━━━ THE RECORDS ━━━

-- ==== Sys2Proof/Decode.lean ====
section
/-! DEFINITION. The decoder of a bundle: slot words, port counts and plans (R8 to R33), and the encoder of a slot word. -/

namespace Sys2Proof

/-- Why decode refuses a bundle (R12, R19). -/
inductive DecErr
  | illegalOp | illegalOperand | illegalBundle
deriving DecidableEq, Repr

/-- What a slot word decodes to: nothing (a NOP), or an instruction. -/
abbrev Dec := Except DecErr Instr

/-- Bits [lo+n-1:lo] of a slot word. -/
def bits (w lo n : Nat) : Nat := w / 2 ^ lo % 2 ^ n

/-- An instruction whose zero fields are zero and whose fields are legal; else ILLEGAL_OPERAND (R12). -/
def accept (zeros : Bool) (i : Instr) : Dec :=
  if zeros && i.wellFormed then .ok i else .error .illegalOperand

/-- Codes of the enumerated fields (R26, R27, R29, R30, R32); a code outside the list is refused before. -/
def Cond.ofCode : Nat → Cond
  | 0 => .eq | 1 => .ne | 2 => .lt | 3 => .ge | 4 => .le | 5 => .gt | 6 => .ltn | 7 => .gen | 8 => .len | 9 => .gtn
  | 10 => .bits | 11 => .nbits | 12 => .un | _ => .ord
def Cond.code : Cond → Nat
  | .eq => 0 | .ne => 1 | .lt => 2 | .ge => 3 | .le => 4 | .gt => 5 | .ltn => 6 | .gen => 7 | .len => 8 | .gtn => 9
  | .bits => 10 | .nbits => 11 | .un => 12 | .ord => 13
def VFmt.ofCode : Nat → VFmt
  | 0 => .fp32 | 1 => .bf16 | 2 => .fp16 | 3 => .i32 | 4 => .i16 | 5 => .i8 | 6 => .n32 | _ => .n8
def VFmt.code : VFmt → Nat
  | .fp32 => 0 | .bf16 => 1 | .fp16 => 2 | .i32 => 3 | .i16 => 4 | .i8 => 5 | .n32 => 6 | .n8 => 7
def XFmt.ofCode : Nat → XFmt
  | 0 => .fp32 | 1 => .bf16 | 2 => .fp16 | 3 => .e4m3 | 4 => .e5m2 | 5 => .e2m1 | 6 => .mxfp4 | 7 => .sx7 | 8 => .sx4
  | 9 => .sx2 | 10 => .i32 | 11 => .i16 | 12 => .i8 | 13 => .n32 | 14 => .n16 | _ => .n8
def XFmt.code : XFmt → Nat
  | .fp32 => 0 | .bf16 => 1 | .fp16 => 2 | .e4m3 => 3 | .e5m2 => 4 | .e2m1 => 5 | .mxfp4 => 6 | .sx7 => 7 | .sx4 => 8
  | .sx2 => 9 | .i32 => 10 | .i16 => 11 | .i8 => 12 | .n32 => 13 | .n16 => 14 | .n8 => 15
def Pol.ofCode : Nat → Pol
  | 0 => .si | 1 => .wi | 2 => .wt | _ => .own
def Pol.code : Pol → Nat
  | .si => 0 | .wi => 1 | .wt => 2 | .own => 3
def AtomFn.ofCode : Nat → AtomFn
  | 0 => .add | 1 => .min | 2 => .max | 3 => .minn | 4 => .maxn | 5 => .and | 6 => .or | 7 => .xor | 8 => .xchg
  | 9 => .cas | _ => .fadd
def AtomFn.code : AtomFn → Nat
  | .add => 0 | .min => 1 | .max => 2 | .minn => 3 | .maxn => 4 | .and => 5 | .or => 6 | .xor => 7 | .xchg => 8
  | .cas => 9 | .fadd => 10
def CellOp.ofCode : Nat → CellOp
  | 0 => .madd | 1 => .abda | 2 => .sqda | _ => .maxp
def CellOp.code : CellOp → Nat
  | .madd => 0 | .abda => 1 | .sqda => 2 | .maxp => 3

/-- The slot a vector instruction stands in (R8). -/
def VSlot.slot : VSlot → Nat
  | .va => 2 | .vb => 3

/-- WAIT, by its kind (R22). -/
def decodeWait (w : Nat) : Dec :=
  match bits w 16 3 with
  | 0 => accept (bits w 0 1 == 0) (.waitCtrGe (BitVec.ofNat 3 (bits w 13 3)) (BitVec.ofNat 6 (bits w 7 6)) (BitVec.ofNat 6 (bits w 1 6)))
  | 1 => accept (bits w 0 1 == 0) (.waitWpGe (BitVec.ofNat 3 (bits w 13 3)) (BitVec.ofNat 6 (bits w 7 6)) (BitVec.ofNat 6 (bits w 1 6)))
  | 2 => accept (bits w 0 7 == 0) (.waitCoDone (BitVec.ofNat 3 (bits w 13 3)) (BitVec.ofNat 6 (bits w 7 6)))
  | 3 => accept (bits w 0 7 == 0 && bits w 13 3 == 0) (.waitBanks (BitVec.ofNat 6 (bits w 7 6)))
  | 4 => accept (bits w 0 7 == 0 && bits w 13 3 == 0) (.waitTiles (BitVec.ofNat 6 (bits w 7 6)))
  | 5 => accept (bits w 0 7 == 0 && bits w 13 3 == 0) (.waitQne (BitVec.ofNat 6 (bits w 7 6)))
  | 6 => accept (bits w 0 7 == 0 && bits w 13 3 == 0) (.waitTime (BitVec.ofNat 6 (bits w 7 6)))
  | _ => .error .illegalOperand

━━━
━━━ THE RECORDS ━━━

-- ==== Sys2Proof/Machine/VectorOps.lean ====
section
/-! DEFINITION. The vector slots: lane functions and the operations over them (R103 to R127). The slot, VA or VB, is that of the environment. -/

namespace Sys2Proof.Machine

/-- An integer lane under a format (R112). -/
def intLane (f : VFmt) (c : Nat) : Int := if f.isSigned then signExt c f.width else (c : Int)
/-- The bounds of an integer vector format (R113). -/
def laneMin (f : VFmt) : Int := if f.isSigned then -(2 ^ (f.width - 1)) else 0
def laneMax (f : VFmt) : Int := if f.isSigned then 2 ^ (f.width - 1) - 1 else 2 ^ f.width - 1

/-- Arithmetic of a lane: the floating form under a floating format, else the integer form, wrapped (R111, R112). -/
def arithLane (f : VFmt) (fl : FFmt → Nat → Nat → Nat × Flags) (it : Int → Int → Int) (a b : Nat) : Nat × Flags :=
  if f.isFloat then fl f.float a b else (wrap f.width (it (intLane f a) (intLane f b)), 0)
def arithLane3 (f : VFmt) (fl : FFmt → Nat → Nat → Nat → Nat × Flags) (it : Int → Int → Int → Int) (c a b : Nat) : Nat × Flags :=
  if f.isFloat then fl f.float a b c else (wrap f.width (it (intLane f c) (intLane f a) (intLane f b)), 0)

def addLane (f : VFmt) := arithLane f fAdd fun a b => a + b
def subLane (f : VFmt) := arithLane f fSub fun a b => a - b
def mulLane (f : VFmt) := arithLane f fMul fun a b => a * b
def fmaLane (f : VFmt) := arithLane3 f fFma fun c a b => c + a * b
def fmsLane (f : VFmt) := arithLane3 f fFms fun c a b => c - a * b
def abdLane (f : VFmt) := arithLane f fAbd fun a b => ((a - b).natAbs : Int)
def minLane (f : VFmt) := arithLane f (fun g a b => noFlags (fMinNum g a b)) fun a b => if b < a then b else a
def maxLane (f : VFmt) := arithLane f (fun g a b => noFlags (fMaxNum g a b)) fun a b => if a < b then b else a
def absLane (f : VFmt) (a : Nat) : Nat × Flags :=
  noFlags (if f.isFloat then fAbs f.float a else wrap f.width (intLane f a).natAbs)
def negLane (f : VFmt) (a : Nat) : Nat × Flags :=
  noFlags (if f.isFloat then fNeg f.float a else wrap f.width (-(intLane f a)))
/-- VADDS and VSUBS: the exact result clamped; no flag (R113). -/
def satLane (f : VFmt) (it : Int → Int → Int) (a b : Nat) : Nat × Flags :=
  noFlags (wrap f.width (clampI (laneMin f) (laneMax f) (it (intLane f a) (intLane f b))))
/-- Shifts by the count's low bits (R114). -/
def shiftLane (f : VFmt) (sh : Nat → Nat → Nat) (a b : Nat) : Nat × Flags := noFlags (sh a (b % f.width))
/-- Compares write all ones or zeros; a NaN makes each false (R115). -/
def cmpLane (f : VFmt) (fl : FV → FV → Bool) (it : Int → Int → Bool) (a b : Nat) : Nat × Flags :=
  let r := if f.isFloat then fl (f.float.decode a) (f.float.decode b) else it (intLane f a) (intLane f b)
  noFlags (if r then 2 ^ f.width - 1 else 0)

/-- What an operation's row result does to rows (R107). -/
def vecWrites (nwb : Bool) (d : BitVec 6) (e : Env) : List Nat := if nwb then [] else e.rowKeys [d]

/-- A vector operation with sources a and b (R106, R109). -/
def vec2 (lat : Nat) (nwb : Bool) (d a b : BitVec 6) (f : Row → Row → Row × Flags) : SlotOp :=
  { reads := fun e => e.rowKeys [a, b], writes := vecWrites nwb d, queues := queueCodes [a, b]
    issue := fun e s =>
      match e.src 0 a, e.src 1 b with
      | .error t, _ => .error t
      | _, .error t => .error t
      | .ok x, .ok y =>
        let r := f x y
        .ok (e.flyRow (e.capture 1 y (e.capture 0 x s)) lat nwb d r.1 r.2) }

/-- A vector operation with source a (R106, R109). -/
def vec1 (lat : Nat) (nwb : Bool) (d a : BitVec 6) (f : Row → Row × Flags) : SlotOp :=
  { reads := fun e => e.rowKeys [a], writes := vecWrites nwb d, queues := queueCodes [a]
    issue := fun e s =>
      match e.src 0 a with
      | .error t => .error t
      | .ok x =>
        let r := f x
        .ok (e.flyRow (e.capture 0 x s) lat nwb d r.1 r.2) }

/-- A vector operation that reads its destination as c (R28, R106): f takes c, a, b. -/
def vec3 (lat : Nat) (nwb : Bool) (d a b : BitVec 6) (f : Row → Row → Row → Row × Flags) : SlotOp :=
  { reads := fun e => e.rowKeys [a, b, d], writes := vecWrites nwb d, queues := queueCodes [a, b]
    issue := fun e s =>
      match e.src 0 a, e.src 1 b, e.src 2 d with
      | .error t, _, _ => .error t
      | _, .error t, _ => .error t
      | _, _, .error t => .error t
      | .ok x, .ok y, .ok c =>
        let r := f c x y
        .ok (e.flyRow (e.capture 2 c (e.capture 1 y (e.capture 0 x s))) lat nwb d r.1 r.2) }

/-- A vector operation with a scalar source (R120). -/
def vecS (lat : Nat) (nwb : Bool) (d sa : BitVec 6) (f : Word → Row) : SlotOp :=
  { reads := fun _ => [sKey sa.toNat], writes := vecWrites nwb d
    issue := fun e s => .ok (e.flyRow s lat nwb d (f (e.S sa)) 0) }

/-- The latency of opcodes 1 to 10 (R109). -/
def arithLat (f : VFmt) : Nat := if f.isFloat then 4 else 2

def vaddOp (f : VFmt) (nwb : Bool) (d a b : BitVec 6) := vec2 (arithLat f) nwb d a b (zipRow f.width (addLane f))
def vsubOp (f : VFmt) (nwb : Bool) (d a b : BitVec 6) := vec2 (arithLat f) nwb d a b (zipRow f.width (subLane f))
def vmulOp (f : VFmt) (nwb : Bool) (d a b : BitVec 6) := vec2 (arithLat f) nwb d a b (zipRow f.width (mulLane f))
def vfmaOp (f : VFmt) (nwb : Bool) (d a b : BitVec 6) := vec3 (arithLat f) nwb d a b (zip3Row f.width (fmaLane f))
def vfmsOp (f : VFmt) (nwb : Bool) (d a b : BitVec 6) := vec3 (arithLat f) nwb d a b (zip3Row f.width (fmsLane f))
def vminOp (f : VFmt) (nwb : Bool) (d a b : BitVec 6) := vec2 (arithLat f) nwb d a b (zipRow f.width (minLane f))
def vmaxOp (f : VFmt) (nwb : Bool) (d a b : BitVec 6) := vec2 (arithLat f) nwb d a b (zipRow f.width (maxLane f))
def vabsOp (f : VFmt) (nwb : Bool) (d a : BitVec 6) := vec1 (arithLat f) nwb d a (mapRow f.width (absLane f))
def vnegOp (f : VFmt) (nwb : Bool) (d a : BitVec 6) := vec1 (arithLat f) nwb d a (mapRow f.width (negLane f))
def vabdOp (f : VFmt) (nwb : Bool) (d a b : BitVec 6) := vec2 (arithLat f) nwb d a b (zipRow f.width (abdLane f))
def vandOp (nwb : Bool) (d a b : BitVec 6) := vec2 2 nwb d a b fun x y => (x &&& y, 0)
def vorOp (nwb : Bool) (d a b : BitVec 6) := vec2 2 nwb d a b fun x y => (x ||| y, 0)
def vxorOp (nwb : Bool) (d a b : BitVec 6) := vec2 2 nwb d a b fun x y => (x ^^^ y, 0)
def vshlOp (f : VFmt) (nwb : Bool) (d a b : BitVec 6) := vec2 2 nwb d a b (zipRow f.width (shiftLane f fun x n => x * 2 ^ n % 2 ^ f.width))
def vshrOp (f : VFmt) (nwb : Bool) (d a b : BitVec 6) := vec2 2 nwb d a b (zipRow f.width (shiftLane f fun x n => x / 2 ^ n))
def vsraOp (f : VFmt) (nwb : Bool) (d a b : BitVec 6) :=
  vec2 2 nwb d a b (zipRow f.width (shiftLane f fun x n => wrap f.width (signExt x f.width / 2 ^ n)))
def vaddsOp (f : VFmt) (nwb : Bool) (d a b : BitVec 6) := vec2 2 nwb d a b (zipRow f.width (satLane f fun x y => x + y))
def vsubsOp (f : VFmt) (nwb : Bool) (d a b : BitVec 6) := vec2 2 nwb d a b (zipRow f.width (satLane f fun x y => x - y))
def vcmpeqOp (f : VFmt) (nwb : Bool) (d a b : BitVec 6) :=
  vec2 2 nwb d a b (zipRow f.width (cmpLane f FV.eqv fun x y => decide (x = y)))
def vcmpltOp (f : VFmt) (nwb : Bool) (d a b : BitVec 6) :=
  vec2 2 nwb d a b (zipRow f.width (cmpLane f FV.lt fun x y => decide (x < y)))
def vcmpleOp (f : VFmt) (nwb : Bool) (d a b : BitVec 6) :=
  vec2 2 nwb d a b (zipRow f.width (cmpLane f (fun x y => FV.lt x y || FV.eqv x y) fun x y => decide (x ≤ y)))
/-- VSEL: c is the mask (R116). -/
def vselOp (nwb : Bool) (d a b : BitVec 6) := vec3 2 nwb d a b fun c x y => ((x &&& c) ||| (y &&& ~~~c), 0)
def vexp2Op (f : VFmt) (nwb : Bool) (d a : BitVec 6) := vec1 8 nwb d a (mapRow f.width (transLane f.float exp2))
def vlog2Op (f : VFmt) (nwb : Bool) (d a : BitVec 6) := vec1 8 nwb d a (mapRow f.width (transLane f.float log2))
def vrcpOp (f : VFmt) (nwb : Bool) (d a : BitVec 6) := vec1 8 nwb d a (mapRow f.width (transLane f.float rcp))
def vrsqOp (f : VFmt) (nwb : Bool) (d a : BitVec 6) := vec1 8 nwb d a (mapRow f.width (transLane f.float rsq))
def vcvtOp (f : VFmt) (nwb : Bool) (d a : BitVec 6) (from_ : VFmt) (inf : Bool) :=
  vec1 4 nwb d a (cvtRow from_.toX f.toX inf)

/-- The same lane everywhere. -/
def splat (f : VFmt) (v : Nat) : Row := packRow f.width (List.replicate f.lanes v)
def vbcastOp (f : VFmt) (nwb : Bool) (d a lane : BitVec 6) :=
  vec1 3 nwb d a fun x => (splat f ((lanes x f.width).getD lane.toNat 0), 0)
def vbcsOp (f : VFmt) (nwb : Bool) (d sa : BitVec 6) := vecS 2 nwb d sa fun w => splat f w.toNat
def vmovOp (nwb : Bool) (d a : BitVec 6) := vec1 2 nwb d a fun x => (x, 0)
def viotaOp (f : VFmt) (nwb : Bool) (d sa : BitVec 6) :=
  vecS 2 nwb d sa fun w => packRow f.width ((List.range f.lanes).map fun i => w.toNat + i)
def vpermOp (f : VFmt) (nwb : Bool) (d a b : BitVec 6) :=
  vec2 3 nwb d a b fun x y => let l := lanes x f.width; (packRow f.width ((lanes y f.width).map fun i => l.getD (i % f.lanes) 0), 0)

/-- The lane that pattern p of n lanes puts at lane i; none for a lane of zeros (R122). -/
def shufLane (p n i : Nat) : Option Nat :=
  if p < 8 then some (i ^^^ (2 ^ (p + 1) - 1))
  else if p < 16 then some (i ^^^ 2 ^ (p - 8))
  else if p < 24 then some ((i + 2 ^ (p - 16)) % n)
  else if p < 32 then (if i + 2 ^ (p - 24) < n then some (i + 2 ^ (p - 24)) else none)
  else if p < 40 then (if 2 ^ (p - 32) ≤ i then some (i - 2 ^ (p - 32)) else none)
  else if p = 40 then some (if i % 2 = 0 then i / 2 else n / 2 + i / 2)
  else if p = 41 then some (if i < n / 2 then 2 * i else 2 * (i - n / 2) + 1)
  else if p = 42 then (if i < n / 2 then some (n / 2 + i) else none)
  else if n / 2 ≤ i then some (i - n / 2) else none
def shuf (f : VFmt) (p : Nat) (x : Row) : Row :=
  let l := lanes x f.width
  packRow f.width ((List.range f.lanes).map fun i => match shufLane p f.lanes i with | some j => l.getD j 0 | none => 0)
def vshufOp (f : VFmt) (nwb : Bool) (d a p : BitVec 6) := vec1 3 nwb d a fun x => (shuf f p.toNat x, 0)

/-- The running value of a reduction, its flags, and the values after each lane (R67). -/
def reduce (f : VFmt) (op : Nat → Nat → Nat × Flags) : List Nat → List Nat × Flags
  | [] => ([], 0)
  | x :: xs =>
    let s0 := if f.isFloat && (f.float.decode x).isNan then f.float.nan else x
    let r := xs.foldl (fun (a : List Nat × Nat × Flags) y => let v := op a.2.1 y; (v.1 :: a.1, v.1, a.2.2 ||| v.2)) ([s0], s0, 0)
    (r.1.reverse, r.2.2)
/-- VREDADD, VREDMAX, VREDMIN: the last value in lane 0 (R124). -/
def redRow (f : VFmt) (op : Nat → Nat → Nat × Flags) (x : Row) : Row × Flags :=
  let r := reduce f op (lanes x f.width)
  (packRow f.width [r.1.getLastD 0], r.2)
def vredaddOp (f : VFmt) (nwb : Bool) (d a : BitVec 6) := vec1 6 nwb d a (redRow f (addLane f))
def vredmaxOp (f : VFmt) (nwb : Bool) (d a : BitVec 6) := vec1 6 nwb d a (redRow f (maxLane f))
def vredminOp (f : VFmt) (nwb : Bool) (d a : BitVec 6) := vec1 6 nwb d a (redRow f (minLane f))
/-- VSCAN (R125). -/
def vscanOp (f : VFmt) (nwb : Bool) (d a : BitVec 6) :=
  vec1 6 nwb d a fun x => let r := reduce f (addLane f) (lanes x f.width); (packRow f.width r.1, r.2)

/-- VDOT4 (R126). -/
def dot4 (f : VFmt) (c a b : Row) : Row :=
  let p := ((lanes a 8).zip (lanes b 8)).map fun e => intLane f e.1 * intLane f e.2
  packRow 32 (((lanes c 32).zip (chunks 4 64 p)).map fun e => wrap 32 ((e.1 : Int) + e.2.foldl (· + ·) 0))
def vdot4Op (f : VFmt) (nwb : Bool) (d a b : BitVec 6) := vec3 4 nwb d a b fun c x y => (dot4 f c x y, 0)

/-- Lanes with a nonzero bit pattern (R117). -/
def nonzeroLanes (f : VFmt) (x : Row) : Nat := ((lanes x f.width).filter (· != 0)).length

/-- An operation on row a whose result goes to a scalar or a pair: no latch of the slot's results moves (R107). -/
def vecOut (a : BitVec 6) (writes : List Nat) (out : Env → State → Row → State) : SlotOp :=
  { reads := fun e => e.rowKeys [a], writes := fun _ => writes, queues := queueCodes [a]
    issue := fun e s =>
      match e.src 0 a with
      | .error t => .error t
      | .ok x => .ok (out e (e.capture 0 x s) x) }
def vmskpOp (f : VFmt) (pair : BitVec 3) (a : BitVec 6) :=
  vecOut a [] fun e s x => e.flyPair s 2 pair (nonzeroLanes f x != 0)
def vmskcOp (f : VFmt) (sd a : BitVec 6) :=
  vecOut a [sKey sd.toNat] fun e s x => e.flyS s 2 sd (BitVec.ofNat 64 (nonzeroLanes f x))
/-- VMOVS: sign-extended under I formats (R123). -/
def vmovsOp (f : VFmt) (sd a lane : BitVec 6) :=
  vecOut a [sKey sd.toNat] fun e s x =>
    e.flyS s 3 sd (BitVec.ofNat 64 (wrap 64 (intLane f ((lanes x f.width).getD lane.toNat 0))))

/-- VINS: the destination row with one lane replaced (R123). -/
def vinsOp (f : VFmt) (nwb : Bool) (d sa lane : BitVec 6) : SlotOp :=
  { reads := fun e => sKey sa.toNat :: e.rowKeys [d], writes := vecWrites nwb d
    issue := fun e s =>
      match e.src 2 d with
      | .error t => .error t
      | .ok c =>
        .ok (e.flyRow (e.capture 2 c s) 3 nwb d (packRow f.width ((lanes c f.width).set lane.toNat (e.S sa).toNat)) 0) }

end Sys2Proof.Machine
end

━━━

» **WHAT THE TASK REQUIRES**
From the records above, pull every line that has the string "AtomFn" and copy it.

» **TASK ANSWER**
def AtomFn.ofCode : Nat → AtomFn
def AtomFn.code : AtomFn → Nat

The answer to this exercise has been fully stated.